ACTION ITEM
Please copy out the entries below exactly, beginning with the line that contains "exact ((restarted.trans (RoomWork.told" and ending with the line that contains "cases hr : s.resolve g with", and include nothing outside that span.

DATASET

-- ==== Sys2Proof/Certificates/Slice0/Obligations.lean ====
section
/-! DEFINITION. The statements about the model, for the provers. Each docstring names the rules a statement rests on. -/

section
open Sys2Proof Sys2Proof.Machine

/-! ## Steps and resets -/

/-- The command at the front of the queue is what a step runs, on the state with the rest of the queue (the model's
own queue, assumption 1). -/
def Obligations.StepRunsFront : Prop :=
  ∀ (s : State) (c : Instr) (rest : List Instr), s.pending = c :: rest → step s = exec c { s with pending := rest }

/-- On an empty queue a step lets one cycle of the wing-clock input pass (R46, R162, R176; assumption 9): the divider,
the round timer and the blinds' two timers count it, and nothing else changes until the second is over. A blind's travel
timer counts while its echoed move runs or is being stopped, and stands still otherwise. -/
def Obligations.IdleStepCountsOneCycle : Prop :=
  (∀ s : State, s.pending = [] → s.divider + 1 < 32768 →
    ∃ t, step s = .next t ∧
      t = { s with rooms := t.rooms, divider := s.divider + 1,
                   loop := { s.loop with roundTimer := s.loop.roundTimer + 1 } } ∧
      ∀ r, t.room r = { s.room r with blinds := (t.room r).blinds } ∧
        ∀ b,
          let x := (s.room r).blinds.get b
          (t.room r).blinds.get b =
            { x with timer := if x.travelling then { x.timer with cycles := x.timer.cycles + 1 } else x.timer,
                     pause := x.pause.map (· + 1) }) ∧
  ∀ x : Blind, x.travelling = true ↔
    (∃ m, x.stopped = some m ∧ m.echoed = true) ∨
      (x.stopped = none ∧ ∃ c, x.cmd = some c ∧ c.echoed = true ∧ c.dir ≠ .stop)

/-- What power-on leaves in the records that the manual gives power-on values (R10, R11, R14, R16, R17, R45, R46, R48,
R66, R148, R159, R201). The queue of waiting commands is the model's own and stays. -/
def Obligations.PowerOnValues : Prop :=
  ∀ s : State, ∃ t, exec .powerOn s = .next t ∧ t.pending = s.pending ∧
    (∀ r, (t.room r).cfg =
      { enabled := false, station := r.val + 1, seats := 30, area := 60, areaRate := 30, vminUn := 20, vminOcc := 60,
        vmax := 300, airGroup := none, channels := 0, daylight := .fill 4 false, blindCount := 0,
        facades := .fill 2 0, travels := .fill 2 300, doorCounting := false, walkIn := 10, confirmTime := 120,
        quietTime := 600 }) ∧
    (∀ r, (t.room r).ctx =
      { service := .unconfigured, safe := false, hold := none, gov := none, overrunStart := none, trim := 0,
        overrides := .fill 2 .none, requests := [], noteLost := false, extPending := false, extResult := .none,
        outConfirm := none } ∧ (t.room r).agenda = [] ∧ (t.room r).station = none) ∧
    (∀ k, t.profiles.get k =
      { lead := 15, noShow := 15, reclaim := 0, overrunLimit := 30, extStep := 15, maxExt := 30, still := 20,
        perPerson := 80, co2Target := 1000, co2Gain := 40, band := ⟨200, 240⟩, scenePre := 0, sceneAwait := 0,
        sceneUse := 0, sceneOver := 0, policy := .fixed, blindPos := 0, glarePos := 0, luxTarget := 500,
        minDim := 100, fade := 3 }) ∧
    t.setback = ⟨160, 280⟩ ∧ t.cal.gap = 10 ∧ t.port.silenceTime = 15 ∧ (∀ g, t.groups.get g = none) ∧
    (∀ g, (t.airs.get g).fallback = 0 ∧ (t.airs.get g).period = 0 ∧ (t.airs.get g).capacity = 0 ∧
      (t.airs.get g).mask = ⟨true, true, true, true⟩) ∧
    (∀ k, t.store.slots.get k = { gen := 0, record := none }) ∧ t.store.running = none ∧
    t.cal.valid = false ∧ t.today = ⟨0, 0⟩ ∧ t.cal.minute = 0 ∧ t.cal.second = 0 ∧ t.cal.closures = [] ∧
    t.openFirst = 0 ∧ t.openLast = 47 ∧ (∀ sc ch, t.cell sc ch = 0) ∧ t.economy = .off ∧ t.cap = 1000 ∧
    (∀ f, t.facades.get f = ⟨.none, .heating, .off⟩) ∧ t.port.slot = .empty ∧ t.port.flags = 0x400#11 ∧
    t.port.enables = 0x401#11 ∧ t.port.lines = 0#11 ∧ t.port.present = true ∧ t.port.cause = .powerOn ∧
    t.port.clockKept = false ∧ t.port.storeKept = false
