theorem KeepsScenes.setCapacity (n capacity : Nat) : KeepsScenes s (s.setCapacity n capacity).1 := by
  unfold State.setCapacity; split <;> exact .elsewhere rfl

theorem KeepsScenes.requestAllocation (n : Nat) : KeepsScenes s (s.requestAllocation n).1 := by
  unfold State.requestAllocation; split <;> exact .elsewhere rfl

theorem KeepsScenes.setEconomy (e : Option Switch) (cap : Nat) : KeepsScenes s (s.setEconomy e cap).1 := by
  unfold State.setEconomy; split <;> exact .elsewhere rfl

theorem KeepsScenes.setFacade (n : Nat) (a : Option Sun) (b : Option Season) (c : Option Switch) :
    KeepsScenes s (s.setFacade n a b c).1 := by
  unfold State.setFacade; split <;> exact .elsewhere rfl

theorem KeepsScenes.readmitStation (n : Nat) : KeepsScenes s (s.readmitStation n).1 := by
  unfold State.readmitStation; repeat' split
  all_goals exact .elsewhere rfl

theorem KeepsScenes.readStation (n : Nat) : KeepsScenes s (s.readStation n).1 := by
  unfold State.readStation; repeat' split
  all_goals exact .elsewhere rfl

theorem KeepsScenes.startRound : KeepsScenes s s.startRound := by
  unfold State.startRound; split <;> exact .elsewhere rfl

theorem KeepsScenes.visit : KeepsScenes s s.visit := by
  unfold State.visit; repeat' split
  all_goals exact .elsewhere rfl

theorem KeepsScenes.gradeStation (r : RoomId) (was : StationState) (health : Nat) :
    KeepsScenes s (s.gradeStation r was health) := by
  unfold State.gradeStation; dsimp only; split <;> exact .elsewhere rfl

theorem KeepsScenes.setpointFailed (r : RoomId) (x : Station) : KeepsScenes s (s.setpointFailed r x) := by
  have entered (t : State) : KeepsScenes t (t.enterSafe r) := by
    unfold State.enterSafe
    refine KeepsScenes.trans ?_ (RoomWork.offerWork ..).keepsScenes
    exact ((RoomWork.freezeRoom (t.modifyCtx r _) r).keepsScenes.trans (.elsewhere (by rfl))).since (by rfl)
  unfold State.setpointFailed; split
  · exact (entered _).since (by rfl)
  · exact .gradeStation ..

theorem KeepsScenes.fail (x : Exchange) (code : Nat) : KeepsScenes s (s.fail x code) := by
  have logged (t : State) : KeepsScenes t t.logFailure := by
    unfold State.logFailure; split <;> exact .elsewhere rfl
  have failed (t : State) : KeepsScenes t (t.failedAt x code) := by
    unfold State.failedAt; split
    · exact .refl t
    · dsimp only; split
      · exact (KeepsScenes.setpointFailed ..).since (by rfl)
      · exact .elsewhere rfl
  unfold State.fail; dsimp only; split
  · exact (logged _).since (by rfl)
  · exact ((logged _).trans (failed _)).since (by rfl)

theorem KeepsScenes.deliverReport (r : RoomId) (rep : Report) : KeepsScenes s (s.deliverReport r rep) := by
  have event (t : State) : KeepsScenes t (t.takeEvent r rep) := by
    cases station : (t.room r).station with
    | none => rw [State.takeEvent, station]; exact .refl t
    | some y => exact (RoomWork.takeEvent (rep := rep) station).keepsScenes.since (by rfl)
  have restarted : KeepsScenes s
      (if rep.flags.restarted then s.modifyStation r fun x => { x with lastEvent := none } else s) := by
    split <;> exact .elsewhere rfl
  exact ((restarted.trans (RoomWork.told _ r rep).keepsScenes).trans (event _)).trans (.elsewhere (by rfl))

theorem KeepsScenes.succeed (x : Exchange) (rep : Report) : KeepsScenes s (s.succeed x rep) := by
  have good (t : State) : KeepsScenes t (t.goodAt x rep) := by
    unfold State.goodAt; split
    · exact .refl t
    · dsimp only; repeat' split
      · exact ((KeepsScenes.gradeStation ..).trans (.deliverReport ..)).since (by rfl)
      · exact (RoomWork.leaveSafe ..).keepsScenes.since (by rfl)
      · exact .elsewhere rfl
  unfold State.succeed; dsimp only; split
  · exact .elsewhere rfl
  · exact (good _).since (by rfl)

theorem KeepsScenes.noReply : KeepsScenes s s.noReply := by
  unfold State.noReply; split
  · exact .refl s
  · exact (KeepsScenes.fail ..).finish s

theorem KeepsScenes.replyReceived (reply : Reply) : KeepsScenes s (s.replyReceived reply) := by
  unfold State.replyReceived; repeat' split
  · exact .refl s
  · exact (KeepsScenes.fail ..).finish s
  · exact (KeepsScenes.succeed ..).finish s

/-! ### Store operations -/

theorem KeepsScenes.createBooking (now : Instant) (f : BookingFields) : KeepsScenes s (s.createBooking now f).1 := by
  unfold State.createBooking; repeat' split
  all_goals first
    | exact .elsewhere rfl
    | exact ((RoomWork.placeToday ..).trans (.reportChanges ..)).keepsScenes.since (by rfl)

theorem KeepsScenes.amendBooking (now : Instant) (g : Handle) (f : BookingFields) :
    KeepsScenes s (s.amendBooking now g f).1 := by
  cases hr : s.resolve g with
  | refused e => rw [amendBooking_refused hr]; exact .refl s
  | live k old =>
    cases hf : recordOf f with
    | none => rw [amendBooking_range hr hf]; exact .refl s
    | some p =>
      rw [amendBooking_checks hr hf]; repeat' split
      all_goals first
        | exact .elsewhere rfl
        | exact ((OnlyAgendas.amendAgendas ..).roomWork.trans (.reportChanges ..)).keepsScenes.since (by rfl)

theorem KeepsScenes.cancelBooking (g : Handle) : KeepsScenes s (s.cancelBooking g).1 := by
  unfold State.cancelBooking; split
  · exact .refl s
  · exact ((RoomWork.removeHandle ..).trans (.reportChanges ..)).keepsScenes.since (by rfl)

theorem KeepsScenes.suspendBooking (g : Handle) : KeepsScenes s (s.suspendBooking g).1 := by
  unfold State.suspendBooking; split
  · exact .refl s
  · exact ((RoomWork.removeHandle ..).trans (.reportChanges ..)).keepsScenes.since (by rfl)

theorem KeepsScenes.resumeBooking (now : Instant) (g : Handle) : KeepsScenes s (s.resumeBooking now g).1 := by
  unfold State.resumeBooking; dsimp only; repeat' split
  all_goals first
    | exact .elsewhere rfl
    | exact ((RoomWork.placeToday ..).trans (.reportChanges ..)).keepsScenes.since (by rfl)

theorem KeepsScenes.retire (d : Date) : KeepsScenes s (s.retire d).1 := by
  have freed (slots : Table 512 Slot) : KeepsScenes s { s with store := { s.store with slots := slots } } :=
    .elsewhere rfl
  exact (freed _).trans (RoomWork.retire s d).keepsScenes

theorem KeepsScenes.setClock (d : Date) (m : Nat) : KeepsScenes s (s.setClock d m).1 := by
  unfold State.setClock; split
  · exact .refl s
  · split
    · exact (RoomWork.jump ..).keepsScenes.since (by rfl)
    · have retired : KeepsScenes s ((s.putClock d m).retire d).1 :=
        (KeepsScenes.retire (s.putClock d m) d).since (by rfl)
      exact retired.trans ((RoomWork.mapAgendas _ fun _ _ => []).trans (.buildAll ..)).keepsScenes

theorem KeepsScenes.addClosure (now : Instant) (d : Date) : KeepsScenes s (s.addClosure now d).1 := by
  unfold State.addClosure; dsimp only; repeat' split
  all_goals first
    | exact .elsewhere rfl
    | exact (RoomWork.reportChanges ..).keepsScenes.since (by rfl)

theorem KeepsScenes.removeClosure (now : Instant) (d : Date) : KeepsScenes s (s.removeClosure now d).1 := by
  unfold State.removeClosure; dsimp only; split
  · exact .refl s
  · split
    · exact .refl s
    · refine KeepsScenes.trans ?_ (RoomWork.reportChanges ..).keepsScenes
      split
      · exact (OnlyAgendas.broughtBack _ now allRooms).roomWork.keepsScenes.since (by rfl)
      · exact .elsewhere rfl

ANSWER BELOW
  exact ((restarted.trans (RoomWork.told _ r rep).keepsScenes).trans (event _)).trans (.elsewhere (by rfl))

theorem KeepsScenes.succeed (x : Exchange) (rep : Report) : KeepsScenes s (s.succeed x rep) := by
  have good (t : State) : KeepsScenes t (t.goodAt x rep) := by
    unfold State.goodAt; split
    · exact .refl t
    · dsimp only; repeat' split
      · exact ((KeepsScenes.gradeStation ..).trans (.deliverReport ..)).since (by rfl)
      · exact (RoomWork.leaveSafe ..).keepsScenes.since (by rfl)
      · exact .elsewhere rfl
  unfold State.succeed; dsimp only; split
  · exact .elsewhere rfl
  · exact (good _).since (by rfl)

theorem KeepsScenes.noReply : KeepsScenes s s.noReply := by
  unfold State.noReply; split
  · exact .refl s
  · exact (KeepsScenes.fail ..).finish s

theorem KeepsScenes.replyReceived (reply : Reply) : KeepsScenes s (s.replyReceived reply) := by
  unfold State.replyReceived; repeat' split
  · exact .refl s
  · exact (KeepsScenes.fail ..).finish s
  · exact (KeepsScenes.succeed ..).finish s

/-! ### Store operations -/

theorem KeepsScenes.createBooking (now : Instant) (f : BookingFields) : KeepsScenes s (s.createBooking now f).1 := by
  unfold State.createBooking; repeat' split
  all_goals first
    | exact .elsewhere rfl
    | exact ((RoomWork.placeToday ..).trans (.reportChanges ..)).keepsScenes.since (by rfl)

theorem KeepsScenes.amendBooking (now : Instant) (g : Handle) (f : BookingFields) :
    KeepsScenes s (s.amendBooking now g f).1 := by
  cases hr : s.resolve g with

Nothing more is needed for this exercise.